The result will be a map of data direct from the TRUD API for item 341. The archive file will have been downloaded and available via :archiveFilePath. It will have had some integrity checks made, including checks on file size and message digest (checksumming).

Result:

(note: this result includes URLs generated using one of my old API keys.

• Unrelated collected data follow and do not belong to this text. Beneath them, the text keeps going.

-- ==== Sys2Proof/Machine/WorkerFloat.lean ====
section
/-! DEFINITION. Worker float operations, special functions and conversions (R171 to R174, R88, R89). -/

namespace Sys2Proof.Machine

/-- The node's float format (R79, R99). -/
def Firing.fmt (f : Firing) : Fmt := floatFmt f.width f.m77

/-- FADD (R171). -/
def execFadd (s : State) : Out :=
  ok (s.fire (fun f t => t.rounded2 f f.rm (fun d x y => roundAdd f.fmt f.rm d (value f.fmt x) (value f.fmt y))))
/-- FSUB (R171). -/
def execFsub (s : State) : Out :=
  ok (s.fire (fun f t => t.rounded2 f f.rm (fun d x y => roundAdd f.fmt f.rm d (value f.fmt x) (value f.fmt y).neg)))
/-- FMUL (R171). -/
def execFmul (s : State) : Out :=
  ok (s.fire (fun f t => t.rounded2 f f.rm (fun d x y => round f.fmt f.rm d ((value f.fmt x).mul (value f.fmt y)))))

/-- FFMA (R171): x·y + z with one rounding; z is read from the slot when the firing issues. 0·∞ raises NV whatever z is. An empty run
does not read the slot, so that its line's poison is not ORed in: DESIGN CHOICE (log 71), as for `pdot` and `isect`. -/
def execFfma (s : State) : Out :=
  ok (s.fire (fun f t =>
    if f.isEmpty then t.emitEmpty f f.width
    else
      let (zl, zp) := t.slotRead f (f.lit % 256)
      let zs := zl.flatMap (elemsOf f.width)
      let poison := f.poisoned || zp
      let (ds, t1) := t.drawFor f.ci f.rm (f.len * subCount f.width)
      let rs := (withDraws ds ((f.xs.zip f.ys).zip zs)).map (fun e =>
        round f.fmt f.rm e.1 (sumNum f.rm [(value f.fmt e.2.1.1).mul (value f.fmt e.2.1.2), value f.fmt e.2.2]))
      t1.withFlags f poison (rs.map (fun r => r.2)) (fun u =>
        u.emit f (f.out f.width poison false (lanesBack f.width f.len (rs.map (fun r => r.1)))))))

/-- FNEG (R172): the sign bit inverted. -/
def execFneg (s : State) : Out :=
  ok (s.fire (fun f t => t.elementwise1 f (fun x => x ^^^ 2 ^ (subWidth f.width - 1))))
/-- FABS (R172): the sign bit cleared. -/
def execFabs (s : State) : Out := ok (s.fire (fun f t => t.elementwise1 f (fun x => x % 2 ^ (subWidth f.width - 1))))

/-- FMIN (R88). -/
def execFmin (s : State) : Out := ok (s.fire (fun f t => t.rounded2 f 0 (fun _ x y => minMax f.fmt false false x y)))
/-- FMAX (R88). -/
def execFmax (s : State) : Out := ok (s.fire (fun f t => t.rounded2 f 0 (fun _ x y => minMax f.fmt true false x y)))
/-- FMINP (R88). -/
def execFminp (s : State) : Out := ok (s.fire (fun f t => t.rounded2 f 0 (fun _ x y => minMax f.fmt false true x y)))
/-- FMAXP (R88). -/
def execFmaxp (s : State) : Out := ok (s.fire (fun f t => t.rounded2 f 0 (fun _ x y => minMax f.fmt true true x y)))

/-- A float compare: the mask and the flags (R89, R170, R172). -/
def State.floatCompare (s : State) (f : Firing) (rel : Nat) : State :=
  s.rounded2 f 0 (fun _ x y =>
    let (b, fl) := floatCmp f.fmt rel x y
    (maskOf (subWidth f.width) b, fl))

/-- FCEQ (R89): quiet. -/
def execFceq (s : State) : Out := ok (s.fire (fun f t => t.floatCompare f 0))
/-- FCLT (R89): signalling. -/
def execFclt (s : State) : Out := ok (s.fire (fun f t => t.floatCompare f 1))
/-- FCLE (R89): signalling. -/
def execFcle (s : State) : Out := ok (s.fire (fun f t => t.floatCompare f 2))
/-- FCUN (R89): quiet. -/
def execFcun (s : State) : Out := ok (s.fire (fun f t => t.floatCompare f 3))

/-- A reciprocal or reciprocal root rounded under the node's mode (R173). -/
def State.reciprocal (s : State) (f : Firing) (root : Bool) : State :=
  s.rounded1 f f.rm (fun d x =>
    let (v, fl) := rcpNum root (value f.fmt x)
    let (c, gl) := round f.fmt f.rm d v
    (c, fl ||| gl))

/-- FRCP (R173). -/
def execFrcp (s : State) : Out := ok (s.fire (fun f t => t.reciprocal f false))
/-- FRSQ (R173). -/
def execFrsq (s : State) : Out := ok (s.fire (fun f t => t.reciprocal f true))
/-- FEXP2 (R173). -/
def execFexp2 (s : State) : Out := ok (s.fire (fun f t => t.rounded1 f 0 (fun _ x => special 0 f.fmt x)))
/-- FLOG2 (R173). -/
def execFlog2 (s : State) : Out := ok (s.fire (fun f t => t.rounded1 f 0 (fun _ x => special 1 f.fmt x)))
/-- FSIN (R173). -/
def execFsin (s : State) : Out := ok (s.fire (fun f t => t.rounded1 f 0 (fun _ x => special 2 f.fmt x)))
/-- FCOS (R173). -/
def execFcos (s : State) : Out := ok (s.fire (fun f t => t.rounded1 f 0 (fun _ x => special 3 f.fmt x)))

/-! ## Conversions (R174) -/

/-- Which source element of a lane a target sub-element takes, if any (R174). -/
def cvtSource (ks kt sel i : Nat) : Option Nat :=
  if kt ≤ ks then (if sel * kt + i < ks then some (sel * kt + i) else none)
  else if sel * ks ≤ i ∧ i < sel * ks + ks then some (i - sel * ks) else none

/-- The flags of a lane's targets in the places of the source sub-elements they were converted from (R80, R174). -/
def cvtFlags (ks kt sel : Nat) (fl : List Nat) : List Nat :=
  (if kt ≤ ks then padTo 0 ks (List.replicate (sel * kt) 0 ++ fl) else fl.drop (sel * ks)).take ks

/-- A conversion (R174): each target sub-element that has a source takes round(x, target, RM); the others are zero. Draws
and flags follow the converted elements in order. -/
def State.convert (s : State) (f : Firing) : State :=
  let tgt := fmtOfCode (f.lit % 16)
  let src := fmtOfCode (bits f.lit 7 4)
  let sel := bits f.lit 11 8
  if f.isEmpty then s.emitEmpty f tgt.code
  else
    let ks := subCount src.code
    let kt := subCount tgt.code
    let slots := (upTo f.len).flatMap (fun j => (upTo kt).map (fun i =>
      (cvtSource ks kt sel i).map (fun k => elemOf src.code (f.aLane j) k)))
    let (ds, s1) := s.drawFor f.ci f.rm (slots.filter (fun o => o.isSome)).length
    -- each element with the draw of its place among the converted ones
    let rs := (slots.foldl (fun (acc : Nat × List (Nat × Nat × Bool)) o =>
      match o with
      | some x =>
        let (c, fl) := round tgt f.rm (nth 0 ds acc.1) (value src x)
        (acc.1 + 1, (c, fl, true) :: acc.2)
      | none => (acc.1, (0, 0, false) :: acc.2)) (0, [])).2.reverse
    s1.withFlags f f.poisoned ((chunks kt f.len (rs.map (fun r => r.2.1))).flatMap (cvtFlags ks kt sel)) (fun t =>
      t.emit f (f.out tgt.code f.poisoned false (lanesBack tgt.code f.len (rs.map (fun r => r.1)))))

/-- CVT_F (R174). -/
def execCvtF (s : State) : Out := ok (s.fire (fun f t => t.convert f))
/-- CVT_FI (R174, R87). -/
def execCvtFi (s : State) : Out := ok (s.fire (fun f t => t.convert f))
/-- CVT_IF (R174, R87). -/
def execCvtIf (s : State) : Out := ok (s.fire (fun f t => t.convert f))

end Sys2Proof.Machine
end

Your URLs will be different as they will include your API key and should not be publicly shared.)

{:checksumFileLastModifiedTimestamp #object[java.time.Instant 0x72d19fd2 "2021-01-29T13:28:21Z"],
:publicKeyFileSizeBytes 1736,
:checksumFileSizeBytes 187,
:signatureFileName "trud_hscorgrefdataxml_data_1.0.0_20210129000001.sig",
:name "Release 1.0.0",
:signatureFileLastModifiedTimestamp #object[java.time.Instant 0x3b6f0a6f "2021-01-29T13:28:24Z"],
:itemIdentifier 341,
:releaseDate #object[java.time.LocalDate 0x6cdace1f "2021-01-29"],
:checksumFileName "trud_hscorgrefdataxml_data_1.0.0_20210129000001.xml",
:archiveFileLastModifiedTimestamp #object[java.time.Instant 0x738f5264 "2021-01-29T13:26:23Z"],
:publicKeyFileUrl "https://isd.digital.nhs.uk/api/v1/keys/7daa48e2a26f3afeef6f6c2a2feb00b62bcbe68b/files/public-keys/trud-public-key-2013-04-01.pgp",
:publicKeyFileName "trud-public-key-2013-04-01.pgp",
:archiveFileUrl "https://isd.digital.nhs.uk/api/v1/keys/7daa48e2a26f3afeef6f6c2a2feb00b62bcbe68b/files/ODS/1.0.0/HSCORGREFDATAXML_DATA/hscorgrefdataxml_data_1.0.0_20210129000001.zip",
:archiveFileSizeBytes 26688464,
:id "hscorgrefdataxml_data_1.0.0_20210129000001.zip",
:signatureFileUrl "https://isd.digital.nhs.uk/api/v1/keys/7daa48e2a26f3afeef6f6c2a2feb00b62bcbe68b/files/ODS/1.0.0/HSCORGREFDATAXML_DATA/trud_hscorgrefdataxml_data_1.0.0_20210129000001.xml.asc",
:checksumFileUrl "https://isd.digital.nhs.uk/api/v1/keys/7daa48e2a26f3afeef6f6c2a2feb00b62bcbe68b/files/ODS/1.0.0/HSCORGREFDATAXML_DATA/trud_hscorgrefdataxml_data_1.0.0_20210129000001.xml",
:publicKeyId 6,
:signatureFileSizeBytes 488,
:archiveFileName "hscorgrefdataxml_data_1.0.0_20210129000001.zip",
:needsUpdate? true,
:archiveFilePath #object[sun.nio.fs.UnixPath
0xdde6cc8
"/tmp/trud/341--2021-01-29--hscorgrefdataxml_data_1.0.0_20210129000001.zip"]}

5. Processing your zip file (optional)

Once you have the zip file, you can unzip to a temporary directory and process, as necessary For convenience, you can use the utility functions in com.eldrix.trud.zip.

Here we are looking at the NHS ODS XML distribution, which always contains two nested zip files "archive.zip" and "fullfile.zip". Here we extract any .xml files using a regexp in our nested query:

(require '[com.eldrix.trud.zip :refer [unzip2 delete-paths]])
(def ods-xml-files [(:archiveFilePath latest)
                    ["archive.zip" #"\w+.xml"]
                    ["fullfile.zip" #"\w+.xml"]])
(def results (unzip2 ods-xml-files))
(get-in results [1 1])    ;; sequence of any XML files in archive zip
(get-in results [2 1])    ;; sequence of any XML files in fullfile.zip
(delete-paths results)

Developer information (optional)

Identify outdated dependencies:

clj -M:outdated

Run compilation checks

clj -M:check

Run linting

clj -M:lint/eastwood
clj -M:lint/kondo

To build a library jar and publish to local maven repository:

clj -T:build install

To build a library jar and publish to clojars

clj -T:build deploy

The Circle CI badge indicates the results of automated tests - including a live test against the NHS Digital TRUD service. If these tests fail, it may be because the service is down or there has been a breaking versionc change.